To compare several groups at once keeping a fixed type I error, the analysis of
variance calculates two types of variance *i.e*. the spread between
numbers in a data set. The first is the variance within each group, what is done
by
calculating the variance between each observation in a group and this group mean.
Then, it is calculated the variance between the groups, which, in turn, is done
by
calculating the variance between each group mean and the overall mean (the mean
of
all values in all groups). Finally, the ratio between the variance and the within
variance (b/w) is calculated.
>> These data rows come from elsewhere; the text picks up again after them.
-- ==== Sys2Proof/Machine/Step.lean ====
section
/-!
DEFINITION. One step of the machine: it takes the host's next move (spec/42_host_commands.md R93, spec/70_reset_and_hazards.md
R113) and performs it as one atomic transition (spec/00_scope.md R8). With no move in hand nothing happens (log entry 4).
-/

namespace Sys2Proof.Machine

/-- One step: an idle port changes nothing, the reset event resets the block, a command is decoded and executed. -/
def step (s : State) : Host.Outcome State Fault Refusal :=
  match s.takeMove with
  | .idle s' => .next s'
  | .reset s' => .next s'.resetEvent
  | .command c s' => exec (decode c) s'

/-- The state in which the host presents, as its very next move, the command a table word stands for (log entry 5). -/
def State.withFetchWord (s : State) (nbits w : Nat) : State :=
  s.presentNext (.command (portsOfTableWord nbits w))

end Sys2Proof.Machine
end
If the ratio is large, it means the groups differ,
if
the ratio is low, it means the groups do not differ. Figure 4 illustrates very well this rationale. When the variance between
groups is smaller than the variance within the group (Figure 4A), there is probably no difference among these groups. On the
other hand, when the variance between groups is larger than the variance within
the
group (Figure 4B), there is probably a
difference among them. To calculate if this ratio *i.e*. the
difference among groups is statistically significant it is used the F-test.
Similarly, to the t-test, several variables are used in this calculation and the
mathematical details of this formula will not be covered by this editorial. Besides
understanding the rationale behind the analysis of variance, it is also important
to
recognize that, although this test can inform if there is at least one group that
differs from the others, it cannot state which is the different group and what
is
size or direction of this difference. For that, *post-hoc* tests are
necessary, and we will discuss them later in this editorial.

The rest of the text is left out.